───── Data extract

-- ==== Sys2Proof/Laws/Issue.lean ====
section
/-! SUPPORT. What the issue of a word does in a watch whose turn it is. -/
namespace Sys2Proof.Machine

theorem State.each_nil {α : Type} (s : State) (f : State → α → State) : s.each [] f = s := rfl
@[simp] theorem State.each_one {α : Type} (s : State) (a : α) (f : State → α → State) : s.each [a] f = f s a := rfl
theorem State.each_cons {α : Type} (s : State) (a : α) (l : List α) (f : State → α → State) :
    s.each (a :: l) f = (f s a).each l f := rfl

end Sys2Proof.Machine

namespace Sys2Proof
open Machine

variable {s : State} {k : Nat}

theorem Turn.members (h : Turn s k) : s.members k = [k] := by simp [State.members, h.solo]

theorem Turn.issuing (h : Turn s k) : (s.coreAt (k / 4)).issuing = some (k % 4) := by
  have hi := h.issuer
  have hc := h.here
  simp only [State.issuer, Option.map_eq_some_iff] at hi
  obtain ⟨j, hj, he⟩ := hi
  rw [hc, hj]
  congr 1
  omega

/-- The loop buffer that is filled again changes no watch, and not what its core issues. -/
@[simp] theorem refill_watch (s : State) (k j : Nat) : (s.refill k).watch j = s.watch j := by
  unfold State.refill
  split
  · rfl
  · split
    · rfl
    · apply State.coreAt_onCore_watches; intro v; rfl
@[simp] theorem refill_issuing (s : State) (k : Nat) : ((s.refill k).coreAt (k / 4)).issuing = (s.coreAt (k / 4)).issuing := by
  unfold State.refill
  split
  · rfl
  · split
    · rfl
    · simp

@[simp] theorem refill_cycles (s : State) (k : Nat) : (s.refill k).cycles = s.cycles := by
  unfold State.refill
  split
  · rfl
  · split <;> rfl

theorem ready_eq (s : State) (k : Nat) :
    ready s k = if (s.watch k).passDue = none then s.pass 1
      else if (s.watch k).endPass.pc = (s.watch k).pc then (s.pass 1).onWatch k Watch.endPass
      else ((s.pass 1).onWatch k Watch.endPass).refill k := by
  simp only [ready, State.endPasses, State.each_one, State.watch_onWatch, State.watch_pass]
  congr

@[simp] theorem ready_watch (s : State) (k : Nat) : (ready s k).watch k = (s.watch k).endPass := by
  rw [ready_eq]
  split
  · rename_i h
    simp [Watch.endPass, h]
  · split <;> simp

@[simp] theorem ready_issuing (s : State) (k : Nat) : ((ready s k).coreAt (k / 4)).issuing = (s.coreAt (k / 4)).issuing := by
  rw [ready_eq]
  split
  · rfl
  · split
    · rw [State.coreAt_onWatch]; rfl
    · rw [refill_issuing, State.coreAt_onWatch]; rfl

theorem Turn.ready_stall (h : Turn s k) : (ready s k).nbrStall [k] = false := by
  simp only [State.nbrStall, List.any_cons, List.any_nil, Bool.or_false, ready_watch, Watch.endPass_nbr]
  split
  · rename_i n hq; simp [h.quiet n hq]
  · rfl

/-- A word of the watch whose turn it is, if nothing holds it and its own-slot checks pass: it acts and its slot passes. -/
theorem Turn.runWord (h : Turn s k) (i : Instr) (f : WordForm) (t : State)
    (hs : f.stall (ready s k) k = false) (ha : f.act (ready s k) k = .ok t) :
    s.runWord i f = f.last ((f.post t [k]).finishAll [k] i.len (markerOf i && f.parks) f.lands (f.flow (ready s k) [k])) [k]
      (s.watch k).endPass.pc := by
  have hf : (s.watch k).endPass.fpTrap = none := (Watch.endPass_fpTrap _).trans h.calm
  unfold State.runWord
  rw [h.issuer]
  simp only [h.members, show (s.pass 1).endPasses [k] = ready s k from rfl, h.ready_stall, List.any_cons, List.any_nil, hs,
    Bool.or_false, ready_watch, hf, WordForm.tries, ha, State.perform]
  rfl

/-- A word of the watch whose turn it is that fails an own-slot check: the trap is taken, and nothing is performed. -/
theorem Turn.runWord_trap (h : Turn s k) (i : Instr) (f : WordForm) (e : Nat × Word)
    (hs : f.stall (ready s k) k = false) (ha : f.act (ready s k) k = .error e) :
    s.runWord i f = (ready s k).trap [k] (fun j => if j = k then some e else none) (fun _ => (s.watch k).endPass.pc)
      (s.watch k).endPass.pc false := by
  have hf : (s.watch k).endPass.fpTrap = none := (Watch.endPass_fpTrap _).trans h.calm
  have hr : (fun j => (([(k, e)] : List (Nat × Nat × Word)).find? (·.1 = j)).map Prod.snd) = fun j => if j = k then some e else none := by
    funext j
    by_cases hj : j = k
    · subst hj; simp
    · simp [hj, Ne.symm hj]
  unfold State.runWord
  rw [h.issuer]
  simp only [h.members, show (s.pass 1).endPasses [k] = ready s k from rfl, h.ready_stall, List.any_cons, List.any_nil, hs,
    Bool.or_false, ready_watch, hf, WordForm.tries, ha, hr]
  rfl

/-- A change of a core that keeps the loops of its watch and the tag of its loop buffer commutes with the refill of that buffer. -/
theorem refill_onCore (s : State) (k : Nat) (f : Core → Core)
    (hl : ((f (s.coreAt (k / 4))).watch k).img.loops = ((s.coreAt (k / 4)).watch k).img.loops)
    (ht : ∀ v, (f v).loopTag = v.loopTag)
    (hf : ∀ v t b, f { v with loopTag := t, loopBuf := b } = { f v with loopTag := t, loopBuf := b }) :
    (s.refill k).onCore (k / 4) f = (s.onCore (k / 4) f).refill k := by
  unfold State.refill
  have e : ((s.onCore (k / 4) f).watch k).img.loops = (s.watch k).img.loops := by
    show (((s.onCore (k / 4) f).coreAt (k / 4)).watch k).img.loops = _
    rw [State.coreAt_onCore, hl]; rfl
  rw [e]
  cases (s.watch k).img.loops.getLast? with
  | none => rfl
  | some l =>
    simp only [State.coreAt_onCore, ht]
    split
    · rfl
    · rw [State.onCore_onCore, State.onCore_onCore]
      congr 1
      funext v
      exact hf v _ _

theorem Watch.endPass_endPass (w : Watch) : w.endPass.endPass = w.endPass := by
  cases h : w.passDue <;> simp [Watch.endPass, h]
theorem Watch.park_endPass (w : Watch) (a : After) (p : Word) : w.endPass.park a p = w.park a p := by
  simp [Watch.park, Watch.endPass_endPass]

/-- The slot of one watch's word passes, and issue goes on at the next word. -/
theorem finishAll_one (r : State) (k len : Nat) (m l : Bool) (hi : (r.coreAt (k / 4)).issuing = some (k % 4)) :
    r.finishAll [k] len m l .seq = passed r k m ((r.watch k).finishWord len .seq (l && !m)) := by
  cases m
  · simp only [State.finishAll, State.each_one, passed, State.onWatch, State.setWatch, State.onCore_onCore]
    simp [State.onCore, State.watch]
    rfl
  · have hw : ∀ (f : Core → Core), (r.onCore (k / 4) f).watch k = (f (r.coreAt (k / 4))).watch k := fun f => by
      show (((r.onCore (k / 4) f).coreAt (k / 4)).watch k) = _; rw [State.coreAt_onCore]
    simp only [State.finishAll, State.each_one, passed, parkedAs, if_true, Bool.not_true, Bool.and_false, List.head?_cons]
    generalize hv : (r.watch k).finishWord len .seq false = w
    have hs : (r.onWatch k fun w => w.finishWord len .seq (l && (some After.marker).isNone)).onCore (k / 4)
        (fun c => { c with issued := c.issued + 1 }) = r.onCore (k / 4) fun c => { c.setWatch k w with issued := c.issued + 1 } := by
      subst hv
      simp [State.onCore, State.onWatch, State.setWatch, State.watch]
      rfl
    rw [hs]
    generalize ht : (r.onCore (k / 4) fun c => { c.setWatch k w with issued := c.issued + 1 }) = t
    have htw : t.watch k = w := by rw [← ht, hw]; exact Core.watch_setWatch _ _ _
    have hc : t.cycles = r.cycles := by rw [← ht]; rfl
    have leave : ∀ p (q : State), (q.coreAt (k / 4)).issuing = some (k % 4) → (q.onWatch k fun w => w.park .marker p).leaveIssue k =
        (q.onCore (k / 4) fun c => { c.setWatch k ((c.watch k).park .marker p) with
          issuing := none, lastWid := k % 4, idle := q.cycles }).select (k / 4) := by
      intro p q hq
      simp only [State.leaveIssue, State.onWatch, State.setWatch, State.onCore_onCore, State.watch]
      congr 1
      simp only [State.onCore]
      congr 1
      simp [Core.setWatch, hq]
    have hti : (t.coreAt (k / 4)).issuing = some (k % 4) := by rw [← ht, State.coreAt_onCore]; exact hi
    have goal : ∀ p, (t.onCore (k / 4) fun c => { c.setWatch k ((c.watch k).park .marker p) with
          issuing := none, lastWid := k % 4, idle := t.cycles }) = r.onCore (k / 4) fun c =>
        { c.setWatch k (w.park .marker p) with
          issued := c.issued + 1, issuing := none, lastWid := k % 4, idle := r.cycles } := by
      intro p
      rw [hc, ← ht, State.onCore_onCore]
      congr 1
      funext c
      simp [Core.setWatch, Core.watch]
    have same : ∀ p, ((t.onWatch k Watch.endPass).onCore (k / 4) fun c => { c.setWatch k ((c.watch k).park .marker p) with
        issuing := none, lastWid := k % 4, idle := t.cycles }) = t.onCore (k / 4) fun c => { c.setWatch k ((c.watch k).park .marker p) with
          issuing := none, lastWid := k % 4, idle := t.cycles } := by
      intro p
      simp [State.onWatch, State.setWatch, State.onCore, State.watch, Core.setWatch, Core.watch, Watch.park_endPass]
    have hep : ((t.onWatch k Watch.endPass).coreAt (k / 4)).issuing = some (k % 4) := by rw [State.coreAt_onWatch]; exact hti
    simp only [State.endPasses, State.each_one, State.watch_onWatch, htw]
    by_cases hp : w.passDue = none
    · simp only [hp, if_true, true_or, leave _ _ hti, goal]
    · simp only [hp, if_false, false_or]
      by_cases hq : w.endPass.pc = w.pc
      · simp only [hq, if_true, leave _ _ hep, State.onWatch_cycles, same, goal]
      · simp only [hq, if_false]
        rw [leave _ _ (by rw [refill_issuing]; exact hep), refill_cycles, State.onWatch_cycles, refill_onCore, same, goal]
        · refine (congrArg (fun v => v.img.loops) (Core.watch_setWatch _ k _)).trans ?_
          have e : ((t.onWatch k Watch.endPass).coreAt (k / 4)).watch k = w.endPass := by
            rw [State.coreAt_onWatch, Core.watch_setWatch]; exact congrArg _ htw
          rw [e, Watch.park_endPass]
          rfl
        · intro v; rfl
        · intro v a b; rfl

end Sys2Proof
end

──────────
───── Data extract

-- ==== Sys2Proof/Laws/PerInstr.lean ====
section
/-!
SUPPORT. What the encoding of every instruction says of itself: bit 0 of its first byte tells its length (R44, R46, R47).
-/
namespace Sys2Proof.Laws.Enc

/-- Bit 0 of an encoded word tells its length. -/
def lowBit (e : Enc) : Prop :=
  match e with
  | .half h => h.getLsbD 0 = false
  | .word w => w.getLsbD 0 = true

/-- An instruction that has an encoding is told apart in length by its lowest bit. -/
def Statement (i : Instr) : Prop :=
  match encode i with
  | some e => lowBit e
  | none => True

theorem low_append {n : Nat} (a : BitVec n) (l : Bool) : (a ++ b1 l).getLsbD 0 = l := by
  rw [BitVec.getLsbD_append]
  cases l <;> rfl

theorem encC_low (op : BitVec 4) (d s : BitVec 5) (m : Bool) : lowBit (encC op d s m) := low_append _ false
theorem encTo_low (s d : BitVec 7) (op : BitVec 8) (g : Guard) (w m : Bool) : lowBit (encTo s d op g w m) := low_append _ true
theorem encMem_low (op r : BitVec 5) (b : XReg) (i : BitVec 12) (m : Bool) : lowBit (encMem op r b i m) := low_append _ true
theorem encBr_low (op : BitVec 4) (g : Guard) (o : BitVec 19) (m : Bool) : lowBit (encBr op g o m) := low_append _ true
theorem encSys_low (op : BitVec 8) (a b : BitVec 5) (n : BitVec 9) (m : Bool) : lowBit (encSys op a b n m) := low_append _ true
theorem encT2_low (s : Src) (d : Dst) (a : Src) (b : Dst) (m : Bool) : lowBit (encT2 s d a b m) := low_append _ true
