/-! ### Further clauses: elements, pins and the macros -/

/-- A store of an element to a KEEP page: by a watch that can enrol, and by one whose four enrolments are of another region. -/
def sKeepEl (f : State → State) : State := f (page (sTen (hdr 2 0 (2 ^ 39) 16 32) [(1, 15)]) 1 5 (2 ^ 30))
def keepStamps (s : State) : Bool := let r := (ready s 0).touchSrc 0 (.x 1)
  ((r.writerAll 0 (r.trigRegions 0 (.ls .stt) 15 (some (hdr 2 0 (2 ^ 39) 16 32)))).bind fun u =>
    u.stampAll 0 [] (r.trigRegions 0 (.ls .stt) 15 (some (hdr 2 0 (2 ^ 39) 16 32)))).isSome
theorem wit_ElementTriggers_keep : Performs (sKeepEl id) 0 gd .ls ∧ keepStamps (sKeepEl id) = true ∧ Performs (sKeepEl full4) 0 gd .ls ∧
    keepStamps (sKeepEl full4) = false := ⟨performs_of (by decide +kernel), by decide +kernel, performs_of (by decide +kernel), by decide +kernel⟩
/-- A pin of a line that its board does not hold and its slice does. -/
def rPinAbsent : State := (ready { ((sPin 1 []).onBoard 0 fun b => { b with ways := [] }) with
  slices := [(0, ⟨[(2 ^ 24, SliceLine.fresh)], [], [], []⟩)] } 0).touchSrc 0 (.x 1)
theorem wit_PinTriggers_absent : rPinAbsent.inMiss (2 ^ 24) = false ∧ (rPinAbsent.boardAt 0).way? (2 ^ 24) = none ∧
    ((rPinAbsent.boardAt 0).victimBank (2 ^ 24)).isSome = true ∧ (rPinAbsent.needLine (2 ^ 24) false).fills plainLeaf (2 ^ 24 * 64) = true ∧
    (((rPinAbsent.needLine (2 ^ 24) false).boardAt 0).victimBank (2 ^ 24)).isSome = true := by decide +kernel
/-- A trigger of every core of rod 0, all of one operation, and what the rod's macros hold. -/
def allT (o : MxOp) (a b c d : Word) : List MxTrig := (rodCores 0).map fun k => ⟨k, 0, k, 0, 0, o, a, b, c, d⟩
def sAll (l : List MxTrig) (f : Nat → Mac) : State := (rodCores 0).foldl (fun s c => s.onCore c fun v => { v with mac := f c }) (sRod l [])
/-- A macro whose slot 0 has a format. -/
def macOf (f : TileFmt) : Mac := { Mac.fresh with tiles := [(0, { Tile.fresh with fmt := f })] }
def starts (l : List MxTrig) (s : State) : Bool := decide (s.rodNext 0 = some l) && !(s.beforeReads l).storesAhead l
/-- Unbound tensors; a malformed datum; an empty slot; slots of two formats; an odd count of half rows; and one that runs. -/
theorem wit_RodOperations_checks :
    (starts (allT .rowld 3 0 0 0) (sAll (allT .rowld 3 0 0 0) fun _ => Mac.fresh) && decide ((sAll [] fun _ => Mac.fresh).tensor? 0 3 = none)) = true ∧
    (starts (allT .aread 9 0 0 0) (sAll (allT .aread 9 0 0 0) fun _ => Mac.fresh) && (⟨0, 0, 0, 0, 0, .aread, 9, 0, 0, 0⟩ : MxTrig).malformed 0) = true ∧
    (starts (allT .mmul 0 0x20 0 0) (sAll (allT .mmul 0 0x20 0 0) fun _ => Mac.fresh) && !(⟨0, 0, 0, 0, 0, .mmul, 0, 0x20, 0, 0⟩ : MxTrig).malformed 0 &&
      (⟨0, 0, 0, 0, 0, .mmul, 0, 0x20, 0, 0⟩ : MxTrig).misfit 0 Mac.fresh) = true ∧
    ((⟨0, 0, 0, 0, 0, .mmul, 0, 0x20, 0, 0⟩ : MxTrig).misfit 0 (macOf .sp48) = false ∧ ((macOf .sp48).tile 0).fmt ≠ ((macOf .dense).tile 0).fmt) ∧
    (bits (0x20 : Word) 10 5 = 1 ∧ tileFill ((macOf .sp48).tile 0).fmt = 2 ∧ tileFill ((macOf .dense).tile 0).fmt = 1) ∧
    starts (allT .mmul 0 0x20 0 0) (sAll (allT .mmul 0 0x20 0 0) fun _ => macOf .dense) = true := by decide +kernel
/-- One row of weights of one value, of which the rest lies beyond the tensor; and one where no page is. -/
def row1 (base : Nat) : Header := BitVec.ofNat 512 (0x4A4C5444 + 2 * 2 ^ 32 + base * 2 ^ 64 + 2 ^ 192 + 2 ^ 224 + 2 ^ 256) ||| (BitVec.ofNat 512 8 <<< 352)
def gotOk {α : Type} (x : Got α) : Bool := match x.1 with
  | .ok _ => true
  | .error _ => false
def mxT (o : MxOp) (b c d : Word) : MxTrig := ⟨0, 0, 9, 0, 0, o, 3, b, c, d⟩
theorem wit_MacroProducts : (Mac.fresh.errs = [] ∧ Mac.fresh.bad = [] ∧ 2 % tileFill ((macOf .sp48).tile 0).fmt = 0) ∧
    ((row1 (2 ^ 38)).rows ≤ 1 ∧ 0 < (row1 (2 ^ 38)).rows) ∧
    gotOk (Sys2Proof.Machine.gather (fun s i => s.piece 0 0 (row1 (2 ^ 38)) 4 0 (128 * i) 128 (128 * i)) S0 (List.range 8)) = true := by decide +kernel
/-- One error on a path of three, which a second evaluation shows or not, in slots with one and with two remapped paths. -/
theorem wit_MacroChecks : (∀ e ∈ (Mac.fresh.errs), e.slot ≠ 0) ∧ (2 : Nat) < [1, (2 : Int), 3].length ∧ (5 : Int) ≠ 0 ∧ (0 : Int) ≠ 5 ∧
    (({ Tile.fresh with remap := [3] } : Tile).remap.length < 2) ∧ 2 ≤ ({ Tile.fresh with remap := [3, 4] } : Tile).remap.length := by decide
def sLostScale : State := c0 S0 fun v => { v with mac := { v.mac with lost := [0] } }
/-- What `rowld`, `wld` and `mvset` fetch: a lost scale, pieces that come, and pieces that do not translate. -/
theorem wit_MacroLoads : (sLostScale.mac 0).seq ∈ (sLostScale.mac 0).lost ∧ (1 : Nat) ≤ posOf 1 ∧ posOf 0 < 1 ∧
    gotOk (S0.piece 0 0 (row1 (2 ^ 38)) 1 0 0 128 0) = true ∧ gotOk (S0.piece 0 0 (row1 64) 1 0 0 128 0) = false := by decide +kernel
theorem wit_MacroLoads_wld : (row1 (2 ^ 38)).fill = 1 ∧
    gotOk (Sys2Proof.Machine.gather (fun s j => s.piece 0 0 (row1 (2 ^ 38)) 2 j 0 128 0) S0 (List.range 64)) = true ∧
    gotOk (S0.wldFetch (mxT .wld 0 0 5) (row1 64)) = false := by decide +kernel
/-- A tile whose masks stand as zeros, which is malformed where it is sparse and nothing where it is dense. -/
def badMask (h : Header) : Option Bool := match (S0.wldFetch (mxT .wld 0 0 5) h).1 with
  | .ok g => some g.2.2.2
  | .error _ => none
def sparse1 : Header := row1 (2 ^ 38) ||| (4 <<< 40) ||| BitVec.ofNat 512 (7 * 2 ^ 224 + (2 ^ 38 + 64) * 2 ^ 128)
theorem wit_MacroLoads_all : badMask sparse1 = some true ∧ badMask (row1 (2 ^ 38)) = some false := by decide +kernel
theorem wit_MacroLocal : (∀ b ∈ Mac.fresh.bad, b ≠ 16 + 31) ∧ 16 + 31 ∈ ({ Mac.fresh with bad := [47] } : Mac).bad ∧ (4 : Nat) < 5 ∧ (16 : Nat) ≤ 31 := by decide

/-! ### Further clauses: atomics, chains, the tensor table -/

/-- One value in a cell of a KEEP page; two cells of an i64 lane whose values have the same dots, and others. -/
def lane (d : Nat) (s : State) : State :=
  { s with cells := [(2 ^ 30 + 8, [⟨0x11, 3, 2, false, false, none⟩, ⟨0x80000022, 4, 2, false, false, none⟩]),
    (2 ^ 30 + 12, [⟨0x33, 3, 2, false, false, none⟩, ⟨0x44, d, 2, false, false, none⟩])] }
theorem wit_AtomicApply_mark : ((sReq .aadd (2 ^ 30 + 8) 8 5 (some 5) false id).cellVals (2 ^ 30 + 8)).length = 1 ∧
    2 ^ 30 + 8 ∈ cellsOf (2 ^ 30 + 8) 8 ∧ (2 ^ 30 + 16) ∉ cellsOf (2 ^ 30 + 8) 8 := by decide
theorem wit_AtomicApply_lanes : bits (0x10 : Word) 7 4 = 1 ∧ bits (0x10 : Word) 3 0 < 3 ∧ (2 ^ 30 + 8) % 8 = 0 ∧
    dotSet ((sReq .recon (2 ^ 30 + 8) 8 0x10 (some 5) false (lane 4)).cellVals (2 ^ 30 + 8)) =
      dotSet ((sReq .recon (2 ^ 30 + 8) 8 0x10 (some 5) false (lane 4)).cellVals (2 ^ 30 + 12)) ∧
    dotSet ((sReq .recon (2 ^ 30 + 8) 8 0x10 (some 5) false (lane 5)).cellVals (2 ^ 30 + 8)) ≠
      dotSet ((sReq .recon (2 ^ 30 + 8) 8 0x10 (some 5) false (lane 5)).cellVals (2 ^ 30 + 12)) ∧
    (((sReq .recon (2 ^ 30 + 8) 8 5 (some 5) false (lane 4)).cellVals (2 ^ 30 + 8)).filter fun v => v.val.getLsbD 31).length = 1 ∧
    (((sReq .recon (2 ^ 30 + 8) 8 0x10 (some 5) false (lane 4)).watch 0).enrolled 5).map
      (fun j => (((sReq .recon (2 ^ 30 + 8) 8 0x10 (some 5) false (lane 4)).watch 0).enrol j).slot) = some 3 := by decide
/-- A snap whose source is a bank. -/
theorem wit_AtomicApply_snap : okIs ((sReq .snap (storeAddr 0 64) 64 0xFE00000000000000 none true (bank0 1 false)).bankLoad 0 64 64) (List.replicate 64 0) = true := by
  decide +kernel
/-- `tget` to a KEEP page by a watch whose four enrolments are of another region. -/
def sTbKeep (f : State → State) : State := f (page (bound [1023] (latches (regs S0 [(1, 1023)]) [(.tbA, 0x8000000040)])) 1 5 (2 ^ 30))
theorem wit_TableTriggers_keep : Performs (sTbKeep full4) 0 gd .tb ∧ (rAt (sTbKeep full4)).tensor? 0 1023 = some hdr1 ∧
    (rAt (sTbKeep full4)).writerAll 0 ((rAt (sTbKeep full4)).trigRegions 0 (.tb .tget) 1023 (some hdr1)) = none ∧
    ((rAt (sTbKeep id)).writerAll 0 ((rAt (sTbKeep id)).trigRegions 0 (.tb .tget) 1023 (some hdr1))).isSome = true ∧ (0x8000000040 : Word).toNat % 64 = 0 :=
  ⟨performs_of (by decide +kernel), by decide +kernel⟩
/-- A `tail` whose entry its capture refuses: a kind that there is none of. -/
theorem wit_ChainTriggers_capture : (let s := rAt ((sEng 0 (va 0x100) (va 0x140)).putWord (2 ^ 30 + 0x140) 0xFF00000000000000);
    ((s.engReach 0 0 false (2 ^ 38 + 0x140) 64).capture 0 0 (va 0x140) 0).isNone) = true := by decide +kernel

──────────

Requirement
Show all lines from the data that contain "another".

Answer space
/-- A store of an element to a KEEP page: by a watch that can enrol, and by one whose four enrolments are of another region. -/
/-- `tget` to a KEEP page by a watch whose four enrolments are of another region. -/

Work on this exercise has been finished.